Dari tujuan pemberiannya, PR dapat dibedakan menjadi 2 tujuan, yaitu tujuan remedial (pengulangan untuk meningkatkan kemampuan) dan tujuan pengayaan (perluasan bahasan tema pembicaraan). Tujuan remedial diberikan pada anak yang kemampuannya tertinggal dari target pembahasan pelajaran di kelas, sementara pengayaan diberikan kepada anak yang telah mampu menyelesaikan target pembelajaran sebelum habis batas waktu pembahasannya.
Karena untuk mengejar ketertinggalan, tujuan remedial memiliki bobot kepentingan yang lebih besar daripada tujuan pengayaan, sehingga adanya PR dianggap cukup penting.

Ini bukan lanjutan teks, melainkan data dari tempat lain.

/-- A loop that gives its operand back leaves every bit of the memory. -/
theorem elimResult_fixed {s : State} {m k d : Nat} (h : ElimOperand s m k)
    (hrun : EliminationRun m 0 (s.wBlock m k) (s.wBlock m k) d) :
    (elimResult s m k).nulldim.toNat = d
      ∧ ∀ a j, (elimResult s m k).mem.bit a j = s.mem.bit a j := by
  obtain ⟨hB, hd⟩ := (elimResult_run h).unique hrun
  refine ⟨(elimResult_nulldim h).trans hd, fun a j => ?_⟩
  cases hin : inFoot (wFoot s.nmax m k) a j with
  | false => exact bit_elimResult_of_not_inFoot hin
  | true =>
    obtain ⟨r, c, hr, hc, rfl, rfl⟩ := exists_wAddr_of_inFoot hin
    show (elimResult s m k).w r c = s.w r c
    rw [elimResult_wHolds h r hr c hc, hB, w_eq_wBlock h.written hr hc]

theorem eliminationRun_zero {m : Nat} {A : Bits} (hm : 1 ≤ m)
    (hzero : ∀ r, r < m → A r 0 = false) : EliminationRun m 0 A A m :=
  EliminationRun.stopped 0 A hm fun r _ hr => hzero r hr

theorem exchanged_self (A : Bits) (i : Nat) : exchanged A i i = A := by
  funext j c
  unfold exchanged
  split <;> simp [*]

/-- A unit column is clear already. -/
theorem columnCleared_of_unit {A : Bits} {i : Nat} (h : ∀ j, j ≠ i → A j i = false) :
    columnCleared A i = A := by
  funext j c
  unfold columnCleared
  split
  · rfl
  · rename_i hj
    rw [h j hj, Bool.false_and, Bool.xor_false]

/-- On an identity block, 0 below it, each column has its pivot in place and nothing to clear. -/
theorem eliminationRun_identity {m : Nat} {A : Bits} (hunit : UnitColumns m m A)
    (hbelow : ∀ r c, m ≤ r → A r c = false) (i : Nat) (hi : i ≤ m) : EliminationRun m i A A 0 := by
  induction hi using Nat.decreasingInduction with
  | self => exact .finished A
  | of_succ i hi ih =>
    have hentry : ∀ j, j ≠ i → A j i = false := by
      intro j hj
      rcases Nat.lt_or_ge j m with hjm | hjm
      · rw [hunit j hjm i hi, decide_eq_false hj]
      · exact hbelow j i hjm
    have hpivot : IsPivot A m i i :=
      ⟨le_rfl, hi, by rw [hunit i hi i hi]; exact decide_eq_true rfl, fun r hle hlt => by omega⟩
    refine .column i i 0 A A hi hpivot ?_
    rw [exchanged_self, columnCleared_of_unit hentry]
    exact ih

/-- Settles O23: the loop stops at column 0 of the zero operand, and runs through an identity
block without a change. -/
theorem elimFixedOperands : Obligations.ElimFixedOperands := by
  unfold Obligations.ElimFixedOperands
  intro s m k hn h1 hm hmk hk hw
  have h : ElimOperand s m k := ⟨hn.2, h1, hm, hmk, hk, hw⟩
  refine ⟨fun hzero => ⟨_, exec_elim_written h, elimResult_fixed h ?zero⟩,
    fun hunit => ⟨_, exec_elim_written h, elimResult_fixed h ?identity⟩⟩
  case zero =>
    refine eliminationRun_zero h1 fun r hr => ?_
    simp [State.wBlock, hzero r hr 0 (by omega)]
  case identity =>
    refine eliminationRun_identity (fun r hr c hc => ?_) (fun r c hr => ?_) 0 (Nat.zero_le m)
    · have hck : c < k := by omega
      simp [State.wBlock, hunit r hr c hc, hr, hck]
    · simp [State.wBlock, Nat.not_lt.mpr hr]

/-! ### The right block before INV (42_inversion.md R190) -/

/-- Settles O29: both runs start from `[A | I]` of one A, and the loop has one result. -/
theorem invIgnoresTheRightBlock : Obligations.InvIgnoresTheRightBlock := by
  unfold Obligations.InvIgnoresTheRightBlock
  intro s u n hn hnmax h1 hle hw hsame
  have hs : InvOperand s n := ⟨hn.2, h1, hle, hw⟩
  have hu : InvOperand u n := ⟨hnmax ▸ hn.2, h1, hnmax ▸ hle, fun r hr c hc => by
    rw [hsame r hr c hc]; exact hw r hr c hc⟩
  have hblock : u.wBlock n n = s.wBlock n n := by
    funext r c
    unfold State.wBlock
    by_cases hin : r < n ∧ c < n
    · rw [hsame r hin.1 c hin.2]
    · rcases not_and_or.mp hin with h | h <;> simp [h]
  have hrun := invElimination_run hu
  rw [hblock] at hrun
  obtain ⟨hB, hd⟩ := hrun.unique (invElimination_run hs)
  refine ⟨_, _, exec_inv_written hs, exec_inv_written hu, fun r hr c hc => ?w,
    fun r hr c hc => ?nv, BitVec.eq_of_toNat_eq ?nulldim⟩
  case w => rw [invResult_wHolds hu r hr c hc, invResult_wHolds hs r hr c hc, hB]
  case nv => rw [nv_invResult (by omega) (by omega), nv_invResult hr hc, hB, hd]
  case nulldim => rw [invResult_nulldim hu, invResult_nulldim hs, hd]
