-- ==== Sys2Proof/WellFormed.lean ====
section
/-! DEFINITION. The well-formed instructions: those whose fields R92 and the owning chapters allow. -/

namespace Sys2Proof

/-- An instruction is well formed when its fields hold the values its row allows (R92, R101). -/
def Instr.wf (i : Instr) : Bool := Machine.legal i

end Sys2Proof
end

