/-- Write one part's bytes over its ranges. -/
def State.landPart (s : State) : List Byte → List (Nat × Nat × Nat) → State
  | _, [] => s
  | bs, r :: l => State.landPart (s.dramWr r.2.1 (bs.take r.2.2)) (bs.drop r.2.2) l

/-- A DRAM access takes effect: a load keeps its value, a store lands (R181 to R183, R187). -/
def State.performAcc (s : State) (k : Nat) (a : DAcc) (ps : List (Part × List (Nat × Nat × Nat))) : State :=
  if a.write then
    let s := (ps.foldl (fun s p => s.landPart p.1.data p.2) s).clearUE .dram (ps.flatMap fun p => p.2.map Prod.snd)
    let s := match a.ctag, ps with
      | some b, (_, r :: _) :: _ => s.setTag .dram r.2.1 b
      | _, _ => s
    let t := s.tile k
    s.setTile k { t with dacc := t.dacc.filter (·.id != a.id) }
  else
    let o : OrgAt := { tile := k, src := 0, pc := a.pc, oid := a.oid, what := 0, step := a.step }
    let r := s.sample .dram o (ps.map fun p => (p.1.lane, p.2))
    let t := r.1.tile k
    let val := match a.form with
      | some f => loadDest f r.2
      | none => []
    r.1.setTile k { t with dacc := t.dacc.map fun x => if x.id = a.id then { x with st := 3, val := val } else x }

/-- A held SRAM load numbers its origins and has its value (R45, R183). -/
def State.performHeld (s : State) (k : Nat) (a : DAcc) (ues : List (Nat × Nat)) : State :=
  let u := State.mkUE (.scr k) { tile := k, src := 0, pc := a.pc, oid := a.oid, what := 0, step := a.step } ues s
  let gs := a.parts.map fun p => (⟨p.lane, p.data, ueId u.2 (Space.scr k).gran p.off p.n, a.ctag.getD false⟩ : Got)
  let val := match a.form with
    | some f => loadDest f gs
    | none => []
  let t := u.1.tile k
  u.1.setTile k { t with dacc := t.dacc.map fun x => if x.id = a.id then { x with st := 3, val := val } else x }

/-- The frames of an access that miss are walked, the first of them, at offset `off`, for as long as its walk takes (R210). -/
def State.missAcc (s : State) (k : Nat) (a : DAcc) (off : Nat) : State :=
  let s := s.fillParts (dieOfTile k) (s.ctxNo k) a.oid
    ((a.parts.flatMap fun p => frameParts p.off p.n).filter fun x => x.1 / frameB != off / frameB)
  (s.startWalk k (if a.write then 1 else 0) a.id a.write (s.ctxNo k) a.oid off).setPark k 0 a.id 1

/-- An access that may not take effect yet is translated all the same, so that its failure is found in its own time (R210). -/
def State.lookAcc (s : State) (k : Nat) (a : DAcc) : State :=
  if a.st ≠ 0 ∨ a.ues.isSome = true then s
  else match s.accPhys (dieOfTile k) (s.ctxNo k) a.oid a.parts with
    | .ok _ => s
    | .error off => s.missAcc k a off

/-- One access at its port: it takes effect when every frame part translates, else the frames that miss are walked; a path through a link that carries
no data ends the grid with LINKLOST (R364). -/
def State.tryAcc (s : State) (k : Nat) (a : DAcc) : State × Bool :=
  if a.st ≠ 0 then (s, false)
  else match a.ues with
  | some l => (s.performHeld k a l, true)
  | none => match s.accPhys (dieOfTile k) (s.ctxNo k) a.oid a.parts with
    | .ok ps =>
    (match s.pathDown (dieOfTile k) (ps.flatMap Prod.snd) with
    | some i =>
      ((s.tel (0x100 + 8 * cLINKLOST)).endBy k (if a.write then 3 else 1) a.pc false { cause := cLINKLOST, val := i }, false)
    | none => (s.performAcc k a ps, true))
    | .error off => (s.missAcc k a off, false)

/-- Accesses in order until one cannot take effect; those behind it are translated. -/
def State.tryAccs (k : Nat) : List DAcc → State → State × Bool
  | [], s => (s, true)
  | a :: l, s =>
    let r := s.tryAcc k a
    if r.2 then State.tryAccs k l r.1 else (l.foldl (fun s a => s.lookAcc k a) r.1, false)

/-- Access `id` of tile k with the accesses that must take effect before it. -/
def State.portAcc (s : State) (k id : Nat) : State × Bool :=
  let t := s.tile k
  match t.dacc.find? fun a => a.id == id && a.st != 3 with
  | none => (s, true)
  | some a =>
    let before := (t.dacc.filter fun x => x.id < id && x.st != 3).reverse
    State.tryAccs k (s.accClosure (s.ctxNo k) before [a]) s

/-- `DRAM_ACCESS_AT_PORT` (R187). -/
def execDramAccessAtPort (t k : Nat) (s : State) : Host.Outcome State Fault Refusal := .next (s.portAcc t k).1

/-- What access `a` of tile k still needs of the tables is walked at once: the durations of walks are open. -/
def State.hurry (k : Nat) (s : State) (a : DAcc) : State :=
  let d := dieOfTile k
  let t := if a.st = 1 then
      match (s.die d).walks.find? fun w => w.tile == k && w.srcu ≤ 1 && w.acc == a.id with
      | some w => (s.walkDone d w).getD s
      | none => s
    else s
  t.fillParts d (t.ctxNo k) a.oid (a.parts.flatMap fun p => frameParts p.off p.n)
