/-- A snapshot request: ignored while one is being taken. -/
def Snapshot.request (x : Snapshot) (tel : Tab Nat) (left : Nat) : Snapshot :=
  if x.busy then x else { x with busy := true, next := tel, left := left }
/-- The new snapshot becomes visible. -/
def Snapshot.complete (x : Snapshot) : Snapshot :=
  if x.busy then { x with busy := false, valid := true, seq := (x.seq + 1) % 2 ^ 32, recs := x.next, next := [] } else x

/-- `SNAP`: a write to `TLM_CTL`. -/
def execSnap (v : BitVec 32) (s : State) : Host.Outcome State Fault Refusal :=
  .next (if v.getLsbD 0 then
      let r := s.delay
      { r.2 with hub := { s.hub with host := s.hub.host.request s.hub.tel (min r.1 snapSteps) } }
    else s)

def execMctpSnapshotRequest (s : State) : Host.Outcome State Fault Refusal :=
  let r := s.delay
  .next { r.2 with hub := { s.hub with mgmt := s.hub.mgmt.request s.hub.tel (min r.1 snapSteps) } }

def execSnapshotComplete (mgmt : Bool) (s : State) : Host.Outcome State Fault Refusal :=
  .next (if mgmt then { s with hub := { s.hub with mgmt := s.hub.mgmt.complete } }
    else { s with hub := { s.hub with host := s.hub.host.complete } })

/-- A byte of a requester's window (R27, Table 10 to Table 12). -/
def winByte (x : Snapshot) (fresh : Bool) (o : Nat) : Nat :=
  let sts := (if x.busy then 1 else 0) + (if x.valid then 2 else 0) + (if fresh then 4 else 0) + 2 ^ 8
  if o < 4 then 0
  else if o < 8 then sts / 2 ^ (8 * (o - 4)) % 256
  else if o < 12 then x.seq / 2 ^ (8 * (o - 8)) % 256
  else if !x.valid then 0
  else if o < 0x2000 then tget 0 x.recs (o / 8 * 8) / 2 ^ (8 * (o % 8)) % 256
  else tget 0 x.recs (o / 4 * 4) / 2 ^ (8 * (o % 4)) % 256

/-- A read of the window that R29 allows, a write of `TLM_CTL`. -/
def winOk (wr : Bool) (off width : Nat) : Bool :=
  if wr then off == 0 else (width == 4 || width == 8) && off % width == 0 && off + width ≤ 0x10000

/-- `TELEMETRY_UNSUPPORTED_ACCESS` (R29): it completes as an Unsupported Request and changes nothing. -/
def execTelemetryUnsupportedAccess (wr : Bool) (off width : Nat) (s : State) : Host.Outcome State Fault Refusal :=
  .next (if winOk wr off width then s else s.send "unsupported-request" [off, width])

/-- A read of the window by the physical function (R27, R29): the bytes, all of one snapshot, or an Unsupported Request. -/
def State.winRead (s : State) (off width : Nat) : State :=
  if winOk false off width then s.send "window" (off :: (List.range width).map fun i => winByte s.hub.host s.hub.fresh (off + i))
  else s.send "unsupported-request" [off, width]

/-- Bytes of a flash bank: its records and its retired frames. How they lie in a bank is not stated, and shows nowhere but in the CRC (assumption 52). -/
def bankBytes (recs : Tab Nat) (retired : List Nat) : List Byte :=
  (recs.flatMap fun x => leBytes 4 x.1 ++ leBytes 8 x.2) ++ retired.flatMap (leBytes 4)

/-- CRC-32 of bytes (IEEE 802.3). -/
def crc32 (bs : List Byte) : BitVec 32 :=
  ~~~(bs.foldl (fun (c : BitVec 32) b =>
    (List.range 8).foldl (fun (c : BitVec 32) _ => if c.getLsbD 0 then (c >>> 1) ^^^ 0xEDB88320 else c >>> 1) (c ^^^ b.setWidth 32)) 0xFFFFFFFF)

/-- What a flash bank holds when the hub reads it (R26): it is valid when its CRC-32 verifies. -/
def State.flashBank (s : State) (second : Bool) (recs : Tab Nat) (retired : List Nat) (crc : BitVec 32) : State :=
  let b := if crc = crc32 (bankBytes recs retired) then some (recs, retired) else none
  { s with hub := if second then { s.hub with flash1 := b } else { s.hub with flash0 := b } }

/-- A corrected error of a DRAM granule (R25): `PCCE` rises for its pseudo-channel. -/
def State.dramCe (s : State) (addr : Nat) : State :=
  if allFrames * frameB ≤ addr then s
  else (s.tel (s.pcueOff (ftVf (s.ft (addr / frameB))) addr - 0x6800 + 0x2000)).free.2

/-- `MCTP_TELEMETRY_READ` (R30): 4 to 64 bytes at an aligned offset of the management path's window. A read that R30 does not offer gets no answer
and changes nothing (DESIGN CHOICE, assumption 41). -/
def execMctpTelemetryRead (off len : Nat) (s : State) : Host.Outcome State Fault Refusal :=
  .next (if 4 ≤ len ∧ len ≤ 64 ∧ off % 4 = 0 ∧ off + len ≤ 0x10000 then
      s.send "mctp" ((List.range len).map fun i => winByte s.hub.mgmt s.hub.fresh (off + i))
    else s)

/-! ### The lease (R23) -/

/-- A lease lasts 1 ms, in ns. -/
abbrev leaseNs := 1000000

/-- `LEASE_RENEW`: by the Sorrel that holds it and runs. -/
def execLeaseRenew (d : Nat) (s : State) : Host.Outcome State Fault Refusal :=
  .next (if s.leader = some d then { s with hub := { s.hub with leaseLeft := leaseNs } } else s)

/-- Die d may hold the lease: it is in Running. One whose Sorrel a trap has halted is (R349). -/
def State.mayLead (s : State) (d : Nat) : Bool := (s.die d).state == 5

/-- The lease is not held, has not been renewed in time, or its holder cannot hold it. -/
def State.leaseGone (s : State) : Bool :=
  match s.hub.lease with
  | none => true
  | some d => s.hub.leaseLeft == 0 || !s.mayLead d

/-- Every control block is examined by the new leader (15_queue.md R334). -/
def State.replayAll (s : State) : State :=
  s.ctxs.foldl (fun s c => c.2.queues.foldl (fun s q => s.replay c.1 q.1) s) s

/-- `LEASE_LAPSE` (R23, R326, R334): the follower on the lowest-numbered Running die takes the lease. The loads of the old leader are
abandoned. A halted one takes it like any other and does nothing with it (R349; DEDUCED, assumption 9). -/
def execLeaseLapse (s : State) : Host.Outcome State Fault Refusal :=
  .next (if !s.leaseGone then s
    else
      let old := s.hub.lease
      let s := match old with
        | some d => ({ s with hub := { s.hub with lease := none, leaseLeft := 0 } } : State).abandonLoads d
        | none => s
      match [0, 1, 2].find? fun d => s.mayLead d && old != some d with
      | none => s
      | some d =>
        let s := { s with hub := { s.hub with lease := some d, leaseLeft := leaseNs } }
        let D := s.die d
        let s := s.setDie d { D with sem := tset (tset (tset D.sem 1 1) 2 1) 3 1 }
        if D.sorrel.halted then s else s.replayAll)

/-! ### Power cap and step period (14_group.md R319, R320) -/

def execPowerCapWrite (v : Nat) (s : State) : Host.Outcome State Fault Refusal :=
  .next { s with hub := { s.hub with capw := v % 2 ^ 16 } }

/-- `STEP_PERIOD_CHANGE`: the packages of the domain request these values of m, from 16 to 64; the smallest holds, on every tile
from the next step boundary of the domain on. -/
def execStepPeriodChange (ms : List Nat) (s : State) : Host.Outcome State Fault Refusal :=
  .next { s with hub := { s.hub with stepm := (ms.filter fun m => 16 ≤ m && m ≤ 64).foldl min 64 } }

/-! ### The partition block (14_group.md R307) -/

/-- Function v holds a region that is not Unplaced. -/
def State.holdsRegion (s : State) (v : Nat) : Bool := s.regions.any fun r => r.2.state != 0 && (s.ctx r.2.ctx).vf == v

/-- Some other function's mask meets this one. -/
def State.clash (s : State) (v x : Nat) (f : Fn → Nat) : Bool := s.fns.any fun y => y.1 != v && f y.2 &&& x != 0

Sementara PR dengan tujuan pengayaan tidak harus dipaksakan jika ada kegiatan lain yang lebih penting bagi anak untuk mengisi waktunya di rumah.
Sayangnya, dalam pelaksanaannya pemberian PR lebih banyak menggunakan sistem “gebyah uyah”, menyamaratakan kebutuhan tiap anak tanpa mempertimbangkan faktor kemampuan anak. Akibatnya, tujuan PR hanya sebatas sarana mengulang pelajaran yang telah dibahas di sekolah atau persiapan materi yang akan dipelajari mendatang. Tentu ini menjadi “PR besar” bagi institusi pendidikan yang menginginkan peningkatan mutu pendidikan di lembaganya.
Hal lain yang penting diperhatikan dalam pemberian PR adalah kualitasnya. Jika terlalu sulit dan pengerjaannya memakan waktu lama, tentunya kurang tepat dijadikan PR karena akan menimbulkan tekanan pada anak. Efek berikutnya, malah menjadikan anak malas belajar. Belum lagi jika ditambah dengan omelan ibu atau bapak. Yang diperlukan anak saat mengerjakan PR justru dukungan orang tua. Tidak ada salahnya ibu atau bapak sekali waktu secara bergantian ikut menemani anak yang sedang mengerjakan PR.
Tapi harus diingat bahwa menemani anak mengerjakan PR bukan berarti orang tua yang mengerjakan soalnya, anak yang menulis jawabannya. Orang tua cukup mengarahkan cara menyelesaikan soal dengan benar, setelah itu biarlah anak yang menuntaskannya secara mandiri. Jawaban orang tua yang ditulis anak tentu jauh berbeda dengan jawaban yang murni dikerjakan anak.